REQUIRED ACTION: A verbatim reproduction of the lines below, from the line containing "now := s.now" through the line containing "du := DeliveryUnit.reset", both ends included, is the whole required output.

EXTRACTED DATA:
----------------------------------------
-- ==== Sys2Proof/Machine/Line.lean ====
section
/-! DEFINITION. Meanings of the reset and of the operator line's own events: RESET, characters in and out, OHOLD, placing of waiting output, notices, lines that start no command (R167 to R170, R177, R178). -/

namespace Sys2Proof.Machine

/-- What a meaning answers. -/
abbrev Result := Host.Outcome State Fault Refusal

/-! ## RESET (R49, R66, R89, R104, R118, R135, R152, R166, R178) -/

/-- The part right after a reset at `s`: every block at its reset state; ORATE sampled; the blocks' bytes, the input levels, the time and the queue stay (n5, n6, n21). -/
def resetFrom (orate : BitVec 2) (s : State) : State where
  now := s.now
  pins := s.pins
  mp := ModemPort.reset
  ofm := Monitor.reset
  fh := FrameHandler.reset
  ms := { Store.reset with blocks := s.ms.blocks }
  idt := IdTable.reset
  dt := DistTable.reset
  ac := AccessController.reset
  du := DeliveryUnit.reset
  ol := { OperatorLine.reset with rate := orate, sending := !s.pins.ohold }
  pending := s.pending

/-- RESET (R178). -/
def execReset (orate : BitVec 2) (s : State) : Result := .next (resetFrom orate s)

/-! ## Characters -/

/-- CHARACTER_RECEIVED (R167, R168). -/
def execCharacterReceived (ch : Byte) (framingError : Bool) (s : State) : Result :=
  .next (s.withOl (s.ol.receive ch framingError))

/-- OHOLD_ASSERTED: the next character is not begun (R169). -/
def execOholdAsserted (s : State) : Result := .next (s.withPins { s.pins with ohold := true })

/-- OHOLD_DEASSERTED: sending resumes (R169). -/
def execOholdDeasserted (s : State) : Result :=
  .next ((s.withPins { s.pins with ohold := false }).withOl (s.ol.resume false))

/-- The FETCH completes (R162). -/
def completeFetch (s : State) : State :=
  match s.du.fetchRef with
  | none => s
  | some i =>
    let s := modSlot i (fun sl => { sl with unread := false }) (s.withDu { s.du with fetchRef := none })
    match look s.ms.slots i with
    | some sl => if sl.state = .inbox then freeSlot i .delivered s else s
    | none => s

/-- `n` characters of the output buffer have been sent; the next is begun unless OHOLD is asserted (R169). -/
def OperatorLine.sent (o : OperatorLine) (n : Nat) (ohold : Bool) : OperatorLine :=
  let rest := o.output.drop n
  { o with output := rest, sending := !rest.isEmpty && !ohold, fetchLeft := o.fetchLeft.map fun k => k - n }

/-- The FETCH completes once the last character of its closing line has been sent (R162). -/
def settleFetch (s : State) : State :=
  if s.ol.fetchLeft = some 0 then completeFetch (s.withOl { s.ol with fetchLeft := none }) else s

/-- The character being sent ends (R169). -/
def characterSent (s : State) : State :=
  if s.ol.sending then settleFetch (s.withOl (s.ol.sent 1 s.pins.ohold)) else s

/-- CHARACTER_SENT (R169). -/
def execCharacterSent (s : State) : Result := .next (characterSent s)

/-- OUTPUT_PLACED: waiting lines are placed as room allows (R169). -/
def execOutputPlaced (s : State) : Result := .next (flush s)

/-! ## Notices (R177) -/

/-- The kinds that are pending and not masked, in the order of emission. -/
def OperatorLine.readyNotices (o : OperatorLine) : List Notice := noticeKinds.filter fun k => o.notices.has k && !o.masked.has k

/-- A notice line. -/
def Notice.line (k : Notice) : Text := 0x2A :: k.word

/-- The kinds that can be emitted now, in order: not one whose UNMASK response still waits (R177). -/
def OperatorLine.nextNotices (o : OperatorLine) : List Notice := o.readyNotices.filter fun k => o.unmasking != some k

/-- No block is under way, and no waiting line fits, which would be placed first (R177, n9). -/
def OperatorLine.noticeMayPass (o : OperatorLine) : Bool :=
  !o.blockOpen &&
    match o.waiting with
    | l :: _ => decide (Config.outputCapacity < o.output.length + l.text.length + 2)
    | [] => true

/-- The output buffer has room for the line of a kind (R177). -/
def OperatorLine.noticeFits (o : OperatorLine) (k : Notice) : Bool :=
  decide (o.output.length + k.line.length + 2 ≤ Config.outputCapacity)

/-- The notice that can be emitted now: the first kind whose line has room, if a notice may pass (R177). -/
def OperatorLine.emittable (o : OperatorLine) : Option Notice :=
  if o.noticeMayPass then o.nextNotices.find? o.noticeFits else none

/-- The first ready notice is emitted, if it can be (R177). -/
def emitNotice (s : State) : State :=
  match s.ol.emittable with
  | some k =>
    s.withOl ({ s.ol with
      notices := s.ol.notices.put k false
      output := s.ol.output ++ k.line ++ crlf }.resume s.pins.ohold)
  | none => s

/-- NOTICE_EMITTED (R177). -/
def execNoticeEmitted (s : State) : Result := .next (emitNotice s)

/-! ## A line that starts no command (R170) -/

/-- UNKNOWN_COMMAND; a line that does start a command is none (n3). -/
def unknownCommand (l : OpLine) (s : State) : State :=
  if s.ol.answered && s.ol.post.isNone && commandLine l == .unknownCommand l then
    decideUnknown l (s.withOl (s.ol.takeLine (.unknownCommand l)))
  else s

/-- UNKNOWN_COMMAND (R170). -/
def execUnknownCommand (l : OpLine) (s : State) : Result := .next (unknownCommand l s)

end Sys2Proof.Machine
end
----------------------------------------
WRITTEN SOLUTION:
  now := s.now
  pins := s.pins
  mp := ModemPort.reset
  ofm := Monitor.reset
  fh := FrameHandler.reset
  ms := { Store.reset with blocks := s.ms.blocks }
  idt := IdTable.reset
  dt := DistTable.reset
  ac := AccessController.reset
  du := DeliveryUnit.reset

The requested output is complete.